Several times the question has drawn me back to my academy and college notes on the state of the dead, which reminded me one day of George Storrs, a Methodist lay pastor who was labeled a “heretic” for believing that death is little more than a “peaceful pause before the resurrection.”

Storrs, a stocky man with full gray beard and piercing spirit, first “fell out of grace” by asking a question that seemed heretical and even impudent: “What happens to the wicked when they die?”

People did not like his questions. “He believes that when people die they just die! Just lose their minds and hearts and bodies and then slowly rot into dust. That’s so crazy!” A whispering campaign was started against him, and it quickly became so loud that Storrs was forced out of the church.

Church-goers had very strong beliefs about death back then, as is obvious from words carved into cemetery markers.

 “Gone to Jesus.” “Called home.” “Heaven is now a happier place.”

“He gave this baby to us for just three days and then needed her more than we. So, He called, and she returned to grace the halls of heaven.”

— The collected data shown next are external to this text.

@[simp] theorem State.drainConverter_frame (s : State) :
    (s.drainConverter).pending = s.pending ∧ (s.drainConverter).eng.session = s.eng.session ∧
      (s.drainConverter).eng.result = s.eng.result ∧ (s.drainConverter).eng.cba = s.eng.cba ∧
      (s.drainConverter).eng.resetPending = s.eng.resetPending ∧ (s.drainConverter).eng.lastStart = s.eng.lastStart ∧
      (s.drainConverter).tb = s.tb ∧ (s.drainConverter).params = s.params ∧
      (s.drainConverter).cal = s.cal ∧ (s.drainConverter).loader = s.loader ∧
      (s.drainConverter).chans = s.chans ∧ (s.drainConverter).links = s.links ∧
      (s.drainConverter).port = s.port ∧ (s.drainConverter).win = s.win ∧
      (s.drainConverter).pins = s.pins := by
  simp only [State.drainConverter]
  simp

@[simp] theorem State.abortConverter_frame (s : State) :
    (s.abortConverter).pending = s.pending ∧ (s.abortConverter).eng.session = s.eng.session ∧
      (s.abortConverter).eng.result = s.eng.result ∧ (s.abortConverter).eng.cba = s.eng.cba ∧
      (s.abortConverter).eng.resetPending = s.eng.resetPending ∧ (s.abortConverter).eng.lastStart = s.eng.lastStart ∧
      (s.abortConverter).tb = s.tb ∧ (s.abortConverter).params = s.params ∧
      (s.abortConverter).cal = s.cal ∧ (s.abortConverter).loader = s.loader ∧
      (s.abortConverter).chans = s.chans ∧ (s.abortConverter).links = s.links ∧
      (s.abortConverter).port = s.port ∧ (s.abortConverter).win = s.win ∧
      (s.abortConverter).pins = s.pins := by
  simp only [State.abortConverter]
  simp

@[simp] theorem State.restartStarveCount_frame (s : State) :
    (s.restartStarveCount).pending = s.pending ∧ (s.restartStarveCount).eng = s.eng ∧
      (s.restartStarveCount).tb = s.tb ∧ (s.restartStarveCount).params = s.params ∧
      (s.restartStarveCount).cal = s.cal ∧ (s.restartStarveCount).loader = s.loader ∧
      (s.restartStarveCount).chans = s.chans ∧ (s.restartStarveCount).links = s.links ∧
      (s.restartStarveCount).conv = s.conv ∧ (s.restartStarveCount).port = s.port ∧
      (s.restartStarveCount).win = s.win ∧ (s.restartStarveCount).pins = s.pins := by
  simp only [State.restartStarveCount]
  (repeat' split) <;> simp

@[simp] theorem State.stopBlocks_frame (s : State) :
    (s.stopBlocks).pending = s.pending ∧ (s.stopBlocks).eng.session = s.eng.session ∧
      (s.stopBlocks).eng.result = s.eng.result ∧ (s.stopBlocks).eng.cba = s.eng.cba ∧
      (s.stopBlocks).eng.resetPending = s.eng.resetPending ∧ (s.stopBlocks).eng.lastStart = s.eng.lastStart ∧
      (s.stopBlocks).tb = s.tb ∧ (s.stopBlocks).params = s.params ∧
      (s.stopBlocks).links = s.links ∧ (s.stopBlocks).win = s.win ∧
      (s.stopBlocks).pins = s.pins := by
  simp only [State.stopBlocks]
  simp

@[simp] theorem State.beginDrain_frame (s : State) (c : EndCause) :
    (s.beginDrain c).pending = s.pending ∧ (s.beginDrain c).eng.session = s.eng.session ∧
      (s.beginDrain c).eng.result = s.eng.result ∧ (s.beginDrain c).eng.cba = s.eng.cba ∧
      (s.beginDrain c).eng.resetPending = s.eng.resetPending ∧ (s.beginDrain c).eng.lastStart = s.eng.lastStart ∧
      (s.beginDrain c).tb = s.tb ∧ (s.beginDrain c).params = s.params ∧
      (s.beginDrain c).links = s.links ∧ (s.beginDrain c).port = s.port ∧
      (s.beginDrain c).win = s.win ∧ (s.beginDrain c).pins = s.pins := by
  simp only [State.beginDrain]
  simp

@[simp] theorem State.writerComplete_frame (s : State) :
    (s.writerComplete).pending = s.pending ∧ (s.writerComplete).eng.session = s.eng.session ∧
      (s.writerComplete).eng.result = s.eng.result ∧ (s.writerComplete).eng.cba = s.eng.cba ∧
      (s.writerComplete).eng.resetPending = s.eng.resetPending ∧ (s.writerComplete).eng.lastStart = s.eng.lastStart ∧
      (s.writerComplete).tb = s.tb ∧ (s.writerComplete).params = s.params ∧
      (s.writerComplete).cal = s.cal ∧ (s.writerComplete).loader = s.loader ∧
      (s.writerComplete).chans = s.chans ∧ (s.writerComplete).links = s.links ∧
      (s.writerComplete).conv = s.conv ∧ (s.writerComplete).port = s.port ∧
      (s.writerComplete).win = s.win ∧ (s.writerComplete).pins = s.pins := by
  simp only [State.writerComplete]
  simp

@[simp] theorem State.withdrawWriter_frame (s : State) :
    (s.withdrawWriter).pending = s.pending ∧ (s.withdrawWriter).eng = s.eng ∧
      (s.withdrawWriter).tb = s.tb ∧ (s.withdrawWriter).params = s.params ∧
      (s.withdrawWriter).cal = s.cal ∧ (s.withdrawWriter).loader = s.loader ∧
      (s.withdrawWriter).chans = s.chans ∧ (s.withdrawWriter).links = s.links ∧
      (s.withdrawWriter).conv = s.conv ∧ (s.withdrawWriter).win = s.win ∧
      (s.withdrawWriter).pins = s.pins := by
  simp only [State.withdrawWriter]
  (repeat' split) <;> simp

@[simp] theorem State.writerAbortEnd_frame (s : State) :
    (s.writerAbortEnd).pending = s.pending ∧ (s.writerAbortEnd).eng.session = s.eng.session ∧
      (s.writerAbortEnd).eng.result = s.eng.result ∧ (s.writerAbortEnd).eng.cba = s.eng.cba ∧
      (s.writerAbortEnd).eng.resetPending = s.eng.resetPending ∧ (s.writerAbortEnd).eng.lastStart = s.eng.lastStart ∧
      (s.writerAbortEnd).tb = s.tb ∧ (s.writerAbortEnd).params = s.params ∧
      (s.writerAbortEnd).cal = s.cal ∧ (s.writerAbortEnd).loader = s.loader ∧
      (s.writerAbortEnd).chans = s.chans ∧ (s.writerAbortEnd).links = s.links ∧
      (s.writerAbortEnd).conv = s.conv ∧ (s.writerAbortEnd).port = s.port ∧
      (s.writerAbortEnd).win = s.win ∧ (s.writerAbortEnd).pins = s.pins := by
  simp only [State.writerAbortEnd]
  (repeat' split) <;> simp

@[simp] theorem State.writerAbort_frame (s : State) :
    (s.writerAbort).pending = s.pending ∧ (s.writerAbort).eng = s.eng ∧
      (s.writerAbort).tb = s.tb ∧ (s.writerAbort).params = s.params ∧
      (s.writerAbort).cal = s.cal ∧ (s.writerAbort).loader = s.loader ∧
      (s.writerAbort).chans = s.chans ∧ (s.writerAbort).links = s.links ∧
      (s.writerAbort).conv = s.conv ∧ (s.writerAbort).win = s.win ∧
      (s.writerAbort).pins = s.pins := by
  simp only [State.writerAbort]
  (repeat' split) <;> simp

@[simp] theorem State.beginFlush_frame (s : State) :
    (s.beginFlush).pending = s.pending ∧ (s.beginFlush).eng.session = s.eng.session ∧
      (s.beginFlush).eng.result = s.eng.result ∧ (s.beginFlush).eng.cba = s.eng.cba ∧
      (s.beginFlush).eng.resetPending = s.eng.resetPending ∧ (s.beginFlush).eng.lastStart = s.eng.lastStart ∧
      (s.beginFlush).tb = s.tb ∧ (s.beginFlush).params = s.params ∧
      (s.beginFlush).cal = s.cal ∧ (s.beginFlush).loader = s.loader ∧
      (s.beginFlush).chans = s.chans ∧ (s.beginFlush).links = s.links ∧
      (s.beginFlush).conv = s.conv ∧ (s.beginFlush).port = s.port ∧
      (s.beginFlush).win = s.win ∧ (s.beginFlush).pins = s.pins := by
  simp only [State.beginFlush]
  (repeat' split) <;> simp

@[simp] theorem State.overtakeSummary_frame (s : State) :
    (s.overtakeSummary).pending = s.pending ∧ (s.overtakeSummary).eng.session = s.eng.session ∧
      (s.overtakeSummary).eng.result = s.eng.result ∧ (s.overtakeSummary).eng.cba = s.eng.cba ∧
      (s.overtakeSummary).eng.resetPending = s.eng.resetPending ∧ (s.overtakeSummary).eng.lastStart = s.eng.lastStart ∧
      (s.overtakeSummary).tb = s.tb ∧ (s.overtakeSummary).params = s.params ∧
      (s.overtakeSummary).cal = s.cal ∧ (s.overtakeSummary).loader = s.loader ∧
      (s.overtakeSummary).chans = s.chans ∧ (s.overtakeSummary).links = s.links ∧
      (s.overtakeSummary).conv = s.conv ∧ (s.overtakeSummary).wr = s.wr ∧
      (s.overtakeSummary).port = s.port ∧ (s.overtakeSummary).win = s.win ∧
      (s.overtakeSummary).pins = s.pins := by
  simp only [State.overtakeSummary]
  (repeat' split) <;> simp

@[simp] theorem State.fatalFault_frame (s : State) (c : FatalFault) (a : Word) :
    (s.fatalFault c a).pending = s.pending ∧ (s.fatalFault c a).eng.session = s.eng.session ∧
      (s.fatalFault c a).eng.result = s.eng.result ∧ (s.fatalFault c a).eng.cba = s.eng.cba ∧
      (s.fatalFault c a).eng.resetPending = s.eng.resetPending ∧ (s.fatalFault c a).eng.lastStart = s.eng.lastStart ∧
      (s.fatalFault c a).params = s.params ∧ (s.fatalFault c a).links = s.links ∧
      (s.fatalFault c a).win.base = s.win.base ∧ (s.fatalFault c a).win.enable = s.win.enable ∧
      (s.fatalFault c a).win.timeHi = s.win.timeHi ∧ (s.fatalFault c a).win.busRead = s.win.busRead ∧
      (s.fatalFault c a).pins = s.pins := by
  simp only [State.fatalFault]
  (repeat' split) <;> simp

@[simp] theorem State.pathFailure_frame (s : State) (a : Word) :
    (s.pathFailure a).pending = s.pending ∧ (s.pathFailure a).eng.session = s.eng.session ∧
      (s.pathFailure a).eng.result = s.eng.result ∧ (s.pathFailure a).eng.cba = s.eng.cba ∧
      (s.pathFailure a).eng.resetPending = s.eng.resetPending ∧ (s.pathFailure a).eng.lastStart = s.eng.lastStart ∧
      (s.pathFailure a).params = s.params ∧ (s.pathFailure a).links = s.links ∧
      (s.pathFailure a).win.base = s.win.base ∧ (s.pathFailure a).win.enable = s.win.enable ∧
      (s.pathFailure a).win.timeHi = s.win.timeHi ∧ (s.pathFailure a).win.busRead = s.win.busRead ∧
      (s.pathFailure a).pins = s.pins := by
  simp only [State.pathFailure]
  (repeat' split) <;> simp

@[simp] theorem State.abortSession_frame (s : State) :
    (s.abortSession).pending = s.pending ∧ (s.abortSession).eng.session = s.eng.session ∧
      (s.abortSession).eng.result = s.eng.result ∧ (s.abortSession).eng.cba = s.eng.cba ∧
      (s.abortSession).eng.resetPending = s.eng.resetPending ∧ (s.abortSession).eng.lastStart = s.eng.lastStart ∧
      (s.abortSession).params = s.params ∧ (s.abortSession).links = s.links ∧
      (s.abortSession).win = s.win ∧ (s.abortSession).pins = s.pins := by
  simp only [State.abortSession]
  simp

@[simp] theorem State.failPrepare_frame (s : State) (e : PrepareError) :
    (s.failPrepare e).pending = s.pending ∧ (s.failPrepare e).eng.session = s.eng.session ∧
      (s.failPrepare e).eng.result = s.eng.result ∧ (s.failPrepare e).eng.cba = s.eng.cba ∧
      (s.failPrepare e).eng.resetPending = s.eng.resetPending ∧ (s.failPrepare e).eng.lastStart = s.eng.lastStart ∧
      (s.failPrepare e).tb = s.tb ∧ (s.failPrepare e).params = s.params ∧
      (s.failPrepare e).cal = s.cal ∧ (s.failPrepare e).loader = s.loader ∧
      (s.failPrepare e).chans = s.chans ∧ (s.failPrepare e).links = s.links ∧
      (s.failPrepare e).conv = s.conv ∧ (s.failPrepare e).wr = s.wr ∧
      (s.failPrepare e).port = s.port ∧ (s.failPrepare e).win.base = s.win.base ∧
      (s.failPrepare e).win.enable = s.win.enable ∧ (s.failPrepare e).win.timeHi = s.win.timeHi ∧
      (s.failPrepare e).win.busRead = s.win.busRead ∧ (s.failPrepare e).pins = s.pins := by
  simp only [State.failPrepare]
  simp

@[simp] theorem State.prepareAbortEnd_frame (s : State) :
    (s.prepareAbortEnd).pending = s.pending ∧ (s.prepareAbortEnd).eng.session = s.eng.session ∧
      (s.prepareAbortEnd).eng.result = s.eng.result ∧ (s.prepareAbortEnd).eng.cba = s.eng.cba ∧
      (s.prepareAbortEnd).eng.resetPending = s.eng.resetPending ∧ (s.prepareAbortEnd).eng.lastStart = s.eng.lastStart ∧
      (s.prepareAbortEnd).tb = s.tb ∧ (s.prepareAbortEnd).params = s.params ∧
      (s.prepareAbortEnd).cal = s.cal ∧ (s.prepareAbortEnd).chans = s.chans ∧
      (s.prepareAbortEnd).links = s.links ∧ (s.prepareAbortEnd).conv = s.conv ∧
      (s.prepareAbortEnd).wr = s.wr ∧ (s.prepareAbortEnd).port = s.port ∧
      (s.prepareAbortEnd).win.base = s.win.base ∧ (s.prepareAbortEnd).win.enable = s.win.enable ∧
      (s.prepareAbortEnd).win.timeHi = s.win.timeHi ∧ (s.prepareAbortEnd).win.busRead = s.win.busRead ∧
      (s.prepareAbortEnd).pins = s.pins := by
  simp only [State.prepareAbortEnd]
  (repeat' split) <;> simp

@[simp] theorem State.abortPreparation_frame (s : State) :
    (s.abortPreparation).pending = s.pending ∧ (s.abortPreparation).eng.session = s.eng.session ∧
      (s.abortPreparation).eng.result = s.eng.result ∧ (s.abortPreparation).eng.cba = s.eng.cba ∧
      (s.abortPreparation).eng.resetPending = s.eng.resetPending ∧ (s.abortPreparation).eng.lastStart = s.eng.lastStart ∧
      (s.abortPreparation).tb = s.tb ∧ (s.abortPreparation).params = s.params ∧
      (s.abortPreparation).chans = s.chans ∧ (s.abortPreparation).links = s.links ∧
      (s.abortPreparation).conv = s.conv ∧ (s.abortPreparation).wr = s.wr ∧
      (s.abortPreparation).win.base = s.win.base ∧ (s.abortPreparation).win.enable = s.win.enable ∧
      (s.abortPreparation).win.timeHi = s.win.timeHi ∧ (s.abortPreparation).win.busRead = s.win.busRead ∧
      (s.abortPreparation).pins = s.pins := by
  simp only [State.abortPreparation]
  (repeat' split) <;> simp

@[simp] theorem State.finishSummary_frame (s : State) :
    (s.finishSummary).pending = s.pending ∧ (s.finishSummary).eng.session = s.eng.session ∧
      (s.finishSummary).eng.result = s.eng.result ∧ (s.finishSummary).eng.cba = s.eng.cba ∧
      (s.finishSummary).eng.resetPending = s.eng.resetPending ∧ (s.finishSummary).eng.lastStart = s.eng.lastStart ∧
      (s.finishSummary).tb = s.tb ∧ (s.finishSummary).params = s.params ∧
      (s.finishSummary).cal = s.cal ∧ (s.finishSummary).loader = s.loader ∧
      (s.finishSummary).chans = s.chans ∧ (s.finishSummary).links = s.links ∧
      (s.finishSummary).conv = s.conv ∧ (s.finishSummary).wr = s.wr ∧
      (s.finishSummary).port = s.port ∧ (s.finishSummary).win.base = s.win.base ∧
      (s.finishSummary).win.enable = s.win.enable ∧ (s.finishSummary).win.timeHi = s.win.timeHi ∧
      (s.finishSummary).win.busRead = s.win.busRead ∧ (s.finishSummary).pins = s.pins := by
  simp only [State.finishSummary]
  (repeat' split) <;> simp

 “Seriously, I really want to know what we must believe,” Storrs would say. “If the righteous go directly to the Pearly Gates when they die, then the wicked must go directly to hell. Right? So, the big question is how God knows whether a person is to go up or down, when Jesus Himself said that God does not do the judgment until the end of time.

“And, furthermore, what about that verse in Ecclesiastes where it says, ‘The dead don’t know anything?’”

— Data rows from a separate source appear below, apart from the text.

-- ==== Sys2Proof/Laws/Dispatch.lean ====
section
/-! SUPPORT. Laws/Dispatch.lean: records offered, retirements and dispatches on time: what each does, once. -/

namespace Sys2Proof.Machine

theorem State.now_eq (s : State) : s.now = s.tb.count := rfl

/-! ## Offers -/

/-- Records offered depend on the writer and on now alone. -/
theorem State.offerAll_wr_congr {s s' : State} (hw : s.wr = s'.wr) (hn : s.tb.count = s'.tb.count) (l : List Rec) :
    (s.offerAll l).wr = (s'.offerAll l).wr := by
  induction l generalizing s s' with
  | nil => exact hw
  | cons r rest ih => exact ih (by simp [hw, State.now_eq, hn]) (by simpa using hn)

/-- A close the writer decides of itself leaves the queue, the page and the lost total. -/
@[simp] theorem Writer.decideClose_frame (w : Writer) (now : Tick) :
    (w.decideClose now).queue = w.queue ∧ (w.decideClose now).page = w.page ∧ (w.decideClose now).lost = w.lost ∧
      (w.decideClose now).state = w.state ∧ (w.decideClose now).reread = w.reread ∧
      (w.decideClose now).starveCount = w.starveCount ∧ (w.decideClose now).faultRecord = w.faultRecord ∧
      (w.decideClose now).pathFailed = w.pathFailed ∧ (w.decideClose now).endTaken = w.endTaken ∧
      (w.decideClose now).aborting = w.aborting ∧ (w.decideClose now).flushing = w.flushing := by
  simp only [Writer.decideClose]
  (repeat' split) <;> simp [Writer.beginClose]

/-- An offered record joins a queue with a free place (R125). -/
theorem Writer.offer_joins {w : Writer} (now : Tick) (r : Rec) (hk : w.keeps = true) (hl : w.queue.length < 32) :
    (w.offer now r).queue = w.queue ++ [.record r] ∧ (w.offer now r).lost = w.lost := by
  simp [Writer.offer, hk, Writer.hasPlace, Config.resultPlaces, hl]

/-- An offered record that finds no place is lost (R125, R141, R144). -/
theorem Writer.offer_lost {w : Writer} (now : Tick) (r : Rec) (h : w.keeps = false ∨ 32 ≤ w.queue.length) :
    w.offer now r = { w with lost := satAdd w.lost 1 } := by
  rcases h with h | h
  · simp [Writer.offer, h, Writer.lose]
  · have : ¬ w.queue.length < 32 := by omega
    simp [Writer.offer, Writer.hasPlace, Config.resultPlaces, this, Writer.lose]

/-- An offer never makes the queue pass its 32 places (R124). -/
theorem Writer.offer_length {w : Writer} (now : Tick) (r : Rec) (h : w.queue.length ≤ 32) :
    (w.offer now r).queue.length ≤ 32 := by
  by_cases hk : w.keeps = true ∧ w.queue.length < 32
  · rw [(Writer.offer_joins now r hk.1 hk.2).1]; simp; omega
  · rw [Writer.offer_lost now r (by simp at hk; by_cases h1 : w.keeps = true <;> simp_all)]; exact h

/-- A saturating count rises by `n`, or stays at its largest value (R125). -/
theorem satAdd_toNat (c : Word) (n : Nat) : (satAdd c n).toNat = min (2 ^ 32 - 1) (c.toNat + n) := by
  have hc := c.isLt
  by_cases h : c.toNat + n < 2 ^ 32
  · simp only [satAdd, h, if_true, BitVec.toNat_ofNat, Nat.mod_eq_of_lt h]; omega
  · simp only [satAdd, h, if_false, BitVec.toNat_allOnes]; omega

/-! ## Dispatch on time -/

theorem dueNow_expired {s : State} {e : Entry} {rest : List Entry} (h : s.dueNow e rest) : s.expiredEntry = some e := by
  obtain ⟨_, h2, h3, h4⟩ := h
  simp [State.expiredEntry, h3, h2, h4]

/-- An entry due now leaves the Calendar and is dispatched, not late (R17). -/
theorem dueNow_take {s : State} {e : Entry} {rest : List Entry} (h : s.dueNow e rest) :
    s.takeExpiry = State.dispatch { s with cal := rest } e none := by
  have he := dueNow_expired h
  obtain ⟨_, _, h3, h4⟩ := h
  simp [State.takeExpiry, he, h3, State.handleEntry, State.lateness, h4, State.now]

/-- What a retirement on time with a plain outcome comes to, from a state that shares all but channels and
Converter with the state before the dispatch (R4 to R6). -/
theorem retireEntry_plain {s₀ s : State} {e : Entry} {rest : List Entry} {o : CueOutcome} {w : Writer}
    (ho : plainOutcome o = true)
    (h : s.cal = rest ∧ s.loader = s₀.loader ∧ s.wr = w ∧ s.win = s₀.win ∧ s.pending = s₀.pending ∧ s.eng = s₀.eng ∧
      s.tb = s₀.tb ∧ s.params = s₀.params ∧ s.links = s₀.links ∧ s.port = s₀.port ∧ s.pins = s₀.pins) :
    retiredPlain s₀ (s.retireEntry e o none) e rest o w := by
  obtain ⟨h1, h2, h3, h4, h5, h6, h7, h8, h9, h10, h11⟩ := h
  have hr : refusingOutcome o = false := by cases o <;> simp_all [plainOutcome, refusingOutcome]
  by_cases hrep : e.cue.report = true <;>
    simp [retiredPlain, retiredTo, State.retireEntry, hrep, ho, hr, State.retireAlerts, h1, h2, h3, h4, h5, h6, h7, h8,
      h9, h10, h11, State.retire, State.setLane, State.lane, State.offer, State.reportOf, cueReportOf, State.now]

/-- The same for an outcome that raises REFUSE (R5, R6). -/
theorem retireEntry_refused {s₀ s : State} {e : Entry} {rest : List Entry} {o : CueOutcome} {w : Writer}
    (ho : refusingOutcome o = true)
    (h : s.cal = rest ∧ s.loader = s₀.loader ∧ s.wr = w ∧ s.win = s₀.win ∧ s.pending = s₀.pending ∧ s.eng = s₀.eng ∧
      s.tb = s₀.tb ∧ s.params = s₀.params ∧ s.links = s₀.links ∧ s.port = s₀.port ∧ s.pins = s₀.pins) :
    retiredRefused s₀ (s.retireEntry e o none) e rest o w := by
  obtain ⟨h1, h2, h3, h4, h5, h6, h7, h8, h9, h10, h11⟩ := h
  have hr : plainOutcome o = false := by cases o <;> simp_all [plainOutcome, refusingOutcome]
  simp [retiredRefused, retiredTo, State.retireEntry, ho, hr, State.retireAlerts, h1, h2, h3, h4, h5, h6, h7, h8, h9,
    h10, h11, State.retire, State.setLane, State.lane, State.offer, State.reportOf, cueReportOf, State.raise, Alert.mask,
    State.now]

/-- A channel verb dispatched on time with a plain outcome. -/
theorem takeExpiry_channel_plain {s : State} {e : Entry} {rest : List Entry} (h : s.dueNow e rest) {ch : ChanId}
    {v : ChanVerb} (ha : e.cue.action = .channel ch v) {o : CueOutcome} {c : Channel} {recs : List Rec}
    (hr : (s.chan ch).take ch s.now e.cue.tag v = (c, o, recs)) (ho : plainOutcome o = true) :
    retiredPlain s s.takeExpiry e rest o (s.offerAll recs).wr ∧ onlyChannel s s.takeExpiry ch c := by
  rw [dueNow_take h]
  have hc : State.chan { s with cal := rest } ch = s.chan ch := rfl
  have hn : State.now { s with cal := rest } = s.now := rfl
  simp only [State.dispatch, ha, State.dispatchChannel, hc, hn, hr, dispatchOutcome]
  refine ⟨retireEntry_plain ho ?_, ?_⟩
  · have hw : ∀ u : State, u.wr = s.wr → u.tb.count = s.tb.count → (u.offerAll recs).wr = (s.offerAll recs).wr :=
      fun u h₁ h₂ => State.offerAll_wr_congr h₁ h₂ recs
    simp
    exact hw _ rfl rfl
  · simp [onlyChannel, State.setChan]

/-- A channel verb dispatched on time and refused. -/
theorem takeExpiry_channel_refused {s : State} {e : Entry} {rest : List Entry} (h : s.dueNow e rest) {ch : ChanId}
    {v : ChanVerb} (ha : e.cue.action = .channel ch v) {o : CueOutcome}
    (hr : (s.chan ch).take ch s.now e.cue.tag v = (s.chan ch, o, [])) (ho : refusingOutcome o = true) :
    retiredRefused s s.takeExpiry e rest o s.wr ∧ onlyChannel s s.takeExpiry ch (s.chan ch) := by
  rw [dueNow_take h]
  have hc : State.chan { s with cal := rest } ch = s.chan ch := rfl
  have hn : State.now { s with cal := rest } = s.now := rfl
  simp only [State.dispatch, ha, State.dispatchChannel, hc, hn, hr, dispatchOutcome]
  refine ⟨retireEntry_refused ho ?_, ?_⟩
  · simp [State.offerAll]
  · simp [onlyChannel, State.setChan, State.offerAll]

/-- The row of an entry's verb is the same dispatch as EXPIRY (assumption log 4). -/
theorem exec_rowOf {s : State} {e : Entry} (hf : s.pins.resetHeld = false) (h : s.expiredEntry = some e) :
    exec (rowOf e.cue.action) s = .next s.takeExpiry := by
  unfold rowOf
  split <;> rename_i ha <;>
    simp [exec, execSet, execStart, execStop, execPause, execResume, execStage, execFire, execSnapshot, execPowerOn,
      execPowerOff, execReference, execConvert, execNote, execClosePage, execEndCue, act, hf, State.takeCue, h, ha, isSet,
      isStage, isReference, isConvert, Action.isNote]

/-! ## The Calendar's order (R14) -/

theorem insertEntry_perm (e : Entry) (l : List Entry) : (insertEntry e l).Perm (e :: l) := by
  induction l with
  | nil => exact List.Perm.refl _
  | cons f rest ih =>
    simp only [insertEntry]
    split
    · exact List.Perm.refl _
    · exact (List.Perm.cons f ih).trans (List.Perm.swap e f rest)

@[simp] theorem insertEntry_length (e : Entry) (l : List Entry) : (insertEntry e l).length = l.length + 1 := by
  simpa using (insertEntry_perm e l).length_eq

/-- Calendar order spelled out (R14): due time, then lane number, then lane sequence number. -/
theorem Entry.before_iff (a b : Entry) :
    a.before b = true ↔ a.cue.due.toNat < b.cue.due.toNat ∨ (a.cue.due = b.cue.due ∧
      (a.lane < b.lane ∨ (a.lane = b.lane ∧ a.seq.toNat < b.seq.toNat))) := by
  simp [Entry.before]

theorem Entry.before_trans {a b c : Entry} (h₁ : a.before b = true) (h₂ : c.before b = false) : c.before a = false := by
  simp only [Entry.before, Bool.or_eq_true, Bool.and_eq_true, Bool.or_eq_false_iff, Bool.and_eq_false_iff,
    decide_eq_true_eq, decide_eq_false_iff_not, beq_iff_eq, beq_eq_false_iff_ne, ne_eq] at *
  have hd : ∀ x y : Entry, x.cue.due = y.cue.due ↔ x.cue.due.toNat = y.cue.due.toNat :=
    fun x y => ⟨fun h => by rw [h], fun h => BitVec.eq_of_toNat_eq h⟩
  have hl : ∀ x y : Entry, x.lane = y.lane ↔ x.lane.val = y.lane.val := fun x y => Fin.ext_iff
  simp only [hd, hl, Fin.lt_def] at *
  omega

theorem insertEntry_ordered (e : Entry) {l : List Entry} (h : l.Pairwise fun a b => b.before a = false) :
    (insertEntry e l).Pairwise fun a b => b.before a = false := by
  induction l with
  | nil => simp [insertEntry]
  | cons f rest ih =>
    rw [List.pairwise_cons] at h
    simp only [insertEntry]
    split
    · rename_i hb
      refine List.pairwise_cons.2 ⟨?_, List.pairwise_cons.2 h⟩
      intro x hx
      rcases List.mem_cons.1 hx with rfl | hx
      · by_contra hc
        rw [Bool.not_eq_false] at hc
        simp only [Entry.before, Bool.or_eq_true, Bool.and_eq_true, decide_eq_true_eq, beq_iff_eq] at hb hc
        have hd : x.cue.due = e.cue.due ↔ x.cue.due.toNat = e.cue.due.toNat :=
          ⟨fun h => by rw [h], fun h => BitVec.eq_of_toNat_eq h⟩
        have hd' : e.cue.due = x.cue.due ↔ e.cue.due.toNat = x.cue.due.toNat :=
          ⟨fun h => by rw [h], fun h => BitVec.eq_of_toNat_eq h⟩
        simp only [hd, hd', Fin.lt_def, Fin.ext_iff] at hb hc
        omega
      · exact Entry.before_trans hb (h.1 x hx)
    · rename_i hb
      refine List.pairwise_cons.2 ⟨?_, ih h.2⟩
      intro x hx
      rcases List.mem_cons.1 ((insertEntry_perm e rest).subset hx) with rfl | hx
      · simpa using hb
      · exact h.1 x hx

end Sys2Proof.Machine
end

His questions got the young Adventists to studying and asking their own set of questions.

“Where do the wicked go when they die?”

“What would happen if God took someone straight home to heaven and then in the final judgment found that person didn’t pass the final test?”

“What happens to the souls God takes to heaven when it’s time for them to go back into the grave so He can resurrect them at the Second Coming?”

These were faith-challenging questions in the mid-1800s. Questions that could get you tossed from most churches. Questions that led to biblical answers for the Seventh-day Adventists.

“People stay dead ’til the Second Coming when a blast from God’s bugle will burst them from their graves — to either a life of eternal joy with Jesus or to a second death that will separate them from Jesus forever. I guess that would really be hell!” my well-worn Adventist uncle used to say while thumping his Bible.

My Bible is quite clear. Unless you’re Jesus, Enoch, Moses or Elijah, when you’re dead you’re dead. Your heart stops beating. Your mind stops working. You enter into the time of peaceful pause before the resurrection.

Thanks, Pastor Storrs, for helping us ask the right questions.